The pollutant and noise emissions as well as the fuel consumption of jet engines for the civil aviation have to be significantly reduced in the future. The following concepts are being pursued:
1- Increasing the thermal efficiency of the process by increasing the pressure ratio and the turbine inlet temperature
2- Increasing the propulsion efficiency by a higher by-pass ratio
3- Lean combustion concept
In this context, the short helical combustor (SHC) has been proposed.
The SHC is an innovative
concept for a gas turbine combustor. The idea is to utilize the angular momentum of the flow from the compressor in the combustor and subsequently in the turbine. Hence, the axes of the burners of the SHC are not parallel to the rotational axis of the machine. They are tilted in the circumferential direction and arranged in a helical and staggered configuration. The SHC concept allows a reduction of the axial length, and therefore enables a better integration of the combustion chamber in to the engine. This is advantageous regarding the rotor dynamics as well as the engine weight. Furthermore, the Outlet Guide Vanes (OGV) and the Nozzle Guide Vanes (NGV) can be designed with a lower deflection angle so that the number of vanes may be reduced. Accordingly, a reduction of the aerodynamic losses and the cooling air requirements is possible.
In a preliminary study at RRD, the SHC concept was numerically analyzed.
Within this FVV
project, the concept is further investigated. In the first step, a generic geometry is found by means of a parametric study. This geometry is then used as a basis for further investigations.
As design parameters the tilting angle of the burner axis and the number of the burners are varied. A single and a double annular configuration with a burner tilting angle of 45° is identified to be suitable to maintain the relevant scaling rules. These configurations are chosen for further investigations using CFD.

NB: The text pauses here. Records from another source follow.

-- ==== Sys2Proof/Laws/State.lean ====
section
/-! SUPPORT. What each small update of the state leaves: one lemma for each update and field. -/

namespace Sys2Proof.Machine

/-! putSpan: one span is replaced, and nothing else. -/

@[simp] theorem State.putSpan_agenda (s : State) (sp : Span) : (s.putSpan sp).agenda = s.agenda := rfl
@[simp] theorem State.putSpan_picked (s : State) (sp : Span) : (s.putSpan sp).picked = s.picked := rfl
@[simp] theorem State.putSpan_ir (s : State) (sp : Span) : (s.putSpan sp).ir = s.ir := rfl
@[simp] theorem State.putSpan_turn (s : State) (sp : Span) : (s.putSpan sp).turn = s.turn := rfl
@[simp] theorem State.putSpan_steps (s : State) (sp : Span) : (s.putSpan sp).steps = s.steps := rfl
@[simp] theorem State.putSpan_uid (s : State) (sp : Span) : (s.putSpan sp).uid = s.uid := rfl
@[simp] theorem State.putSpan_boot (s : State) (sp : Span) : (s.putSpan sp).boot = s.boot := rfl
@[simp] theorem State.putSpan_measures (s : State) (sp : Span) : (s.putSpan sp).measures = s.measures := rfl
@[simp] theorem State.putSpan_zoneGiB (s : State) (sp : Span) : (s.putSpan sp).zoneGiB = s.zoneGiB := rfl
@[simp] theorem State.putSpan_dead (s : State) (sp : Span) : (s.putSpan sp).dead = s.dead := rfl
@[simp] theorem State.putSpan_down (s : State) (sp : Span) : (s.putSpan sp).down = s.down := rfl
@[simp] theorem State.putSpan_tierSize (s : State) (sp : Span) : (s.putSpan sp).tierSize = s.tierSize := rfl
@[simp] theorem State.putSpan_peers (s : State) (sp : Span) : (s.putSpan sp).peers = s.peers := rfl
@[simp] theorem State.putSpan_rollback (s : State) (sp : Span) : (s.putSpan sp).rollback = s.rollback := rfl
@[simp] theorem State.putSpan_tsc (s : State) (sp : Span) : (s.putSpan sp).tsc = s.tsc := rfl
@[simp] theorem State.putSpan_fenced (s : State) (sp : Span) : (s.putSpan sp).fenced = s.fenced := rfl
@[simp] theorem State.putSpan_msgs (s : State) (sp : Span) : (s.putSpan sp).msgs = s.msgs := rfl
@[simp] theorem State.putSpan_seqs (s : State) (sp : Span) : (s.putSpan sp).seqs = s.seqs := rfl
@[simp] theorem State.putSpan_looks (s : State) (sp : Span) : (s.putSpan sp).looks = s.looks := rfl
@[simp] theorem State.putSpan_overtakes (s : State) (sp : Span) : (s.putSpan sp).overtakes = s.overtakes := rfl
@[simp] theorem State.putSpan_flows (s : State) (sp : Span) : (s.putSpan sp).flows = s.flows := rfl
@[simp] theorem State.putSpan_host (s : State) (sp : Span) : (s.putSpan sp).host = s.host := rfl
@[simp] theorem State.putSpan_hostTime (s : State) (sp : Span) : (s.putSpan sp).hostTime = s.hostTime := rfl
@[simp] theorem State.putSpan_parts (s : State) (sp : Span) : (s.putSpan sp).parts = s.parts := rfl
@[simp] theorem State.putSpan_ctxs (s : State) (sp : Span) : (s.putSpan sp).ctxs = s.ctxs := rfl
@[simp] theorem State.putSpan_queues (s : State) (sp : Span) : (s.putSpan sp).queues = s.queues := rfl
@[simp] theorem State.putSpan_launches (s : State) (sp : Span) : (s.putSpan sp).launches = s.launches := rfl
@[simp] theorem State.putSpan_blocks (s : State) (sp : Span) : (s.putSpan sp).blocks = s.blocks := rfl
@[simp] theorem State.putSpan_saved (s : State) (sp : Span) : (s.putSpan sp).saved = s.saved := rfl
@[simp] theorem State.putSpan_bars (s : State) (sp : Span) : (s.putSpan sp).bars = s.bars := rfl
@[simp] theorem State.putSpan_mem (s : State) (sp : Span) : (s.putSpan sp).mem = s.mem := rfl
@[simp] theorem State.putSpan_tlb (s : State) (sp : Span) : (s.putSpan sp).tlb = s.tlb := rfl
@[simp] theorem State.putSpan_l1 (s : State) (sp : Span) : (s.putSpan sp).l1 = s.l1 := rfl
@[simp] theorem State.putSpan_icache (s : State) (sp : Span) : (s.putSpan sp).icache = s.icache := rfl
@[simp] theorem State.putSpan_streams (s : State) (sp : Span) : (s.putSpan sp).streams = s.streams := rfl
@[simp] theorem State.putSpan_demoted (s : State) (sp : Span) : (s.putSpan sp).demoted = s.demoted := rfl
@[simp] theorem State.putSpan_lru (s : State) (sp : Span) : (s.putSpan sp).lru = s.lru := rfl
@[simp] theorem State.putSpan_notices (s : State) (sp : Span) : (s.putSpan sp).notices = s.notices := rfl
@[simp] theorem State.putSpan_moves (s : State) (sp : Span) : (s.putSpan sp).moves = s.moves := rfl
@[simp] theorem State.putSpan_locked (s : State) (sp : Span) : (s.putSpan sp).locked = s.locked := rfl
@[simp] theorem State.putSpan_shoots (s : State) (sp : Span) : (s.putSpan sp).shoots = s.shoots := rfl
@[simp] theorem State.putSpan_shadows (s : State) (sp : Span) : (s.putSpan sp).shadows = s.shadows := rfl
@[simp] theorem State.putSpan_deckq (s : State) (sp : Span) : (s.putSpan sp).deckq = s.deckq := rfl
@[simp] theorem State.putSpan_planeq (s : State) (sp : Span) : (s.putSpan sp).planeq = s.planeq := rfl
@[simp] theorem State.putSpan_engineAt (s : State) (sp : Span) : (s.putSpan sp).engineAt = s.engineAt := rfl
@[simp] theorem State.putSpan_futs (s : State) (sp : Span) : (s.putSpan sp).futs = s.futs := rfl
@[simp] theorem State.putSpan_refs (s : State) (sp : Span) : (s.putSpan sp).refs = s.refs := rfl
@[simp] theorem State.putSpan_fmsgs (s : State) (sp : Span) : (s.putSpan sp).fmsgs = s.fmsgs := rfl
@[simp] theorem State.putSpan_taskq (s : State) (sp : Span) : (s.putSpan sp).taskq = s.taskq := rfl
@[simp] theorem State.putSpan_rings (s : State) (sp : Span) : (s.putSpan sp).rings = s.rings := rfl
@[simp] theorem State.putSpan_berths (s : State) (sp : Span) : (s.putSpan sp).berths = s.berths := rfl
@[simp] theorem State.putSpan_ctrs (s : State) (sp : Span) : (s.putSpan sp).ctrs = s.ctrs := rfl
@[simp] theorem State.putSpan_holds (s : State) (sp : Span) : (s.putSpan sp).holds = s.holds := rfl
@[simp] theorem State.putSpan_ck (s : State) (sp : Span) : (s.putSpan sp).ck = s.ck := rfl
@[simp] theorem State.putSpan_ckpts (s : State) (sp : Span) : (s.putSpan sp).ckpts = s.ckpts := rfl
@[simp] theorem State.putSpan_kept (s : State) (sp : Span) : (s.putSpan sp).kept = s.kept := rfl
@[simp] theorem State.putSpan_ckGuard (s : State) (sp : Span) : (s.putSpan sp).ckGuard = s.ckGuard := rfl
@[simp] theorem State.putSpan_out (s : State) (sp : Span) : (s.putSpan sp).out = s.out := rfl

Subsequently, the non-reacting flow fields of selected generic SHC models are investigated by transient numerical simulations. The major focus is on the influence of the tilting angle of the burner axis. Furthermore, the interactions of the adjacent swirling flows and their effects on the combustor exit flow angle are analyzed. The double annular configurations exhibit better performance regarding to the compact recirculation zones of the swirling flows as well as high flow angle at the combustor exit. Moreover, it is shown that the structure and homogeneity of the flow is highly sensitive to the swirl direction of circumferentially adjacent burners.
A circumferentially co-rotating configuration is found to be suitable regarding to a homogeneous and symmetric flow pattern in the combustion primary zone.
Finally, for the double annular configurations calculations are carried out with chemical reaction.
It is shown that in the reacting case, the swirl direction of the radially adjacent burners has a major influence on the flow field. The radially counter-rotating configuration is found to be optimal regarding the symmetry of the flow field and maximum flow angle at the combustor exit.
In summary, it is shown that a double annular SHC configuration with a burner tilting angle of 45°, circumferentially co-rotating and radially counter-rotating swirlers has the potential to reduce the axial length of the combustor as well as the deflection angle of the NGV by approx. 30%.
Accordingly, the weight of the machine as well as the required number of OGV and NGV may be reduced, which might lead to a reduction of the turbine cooling air.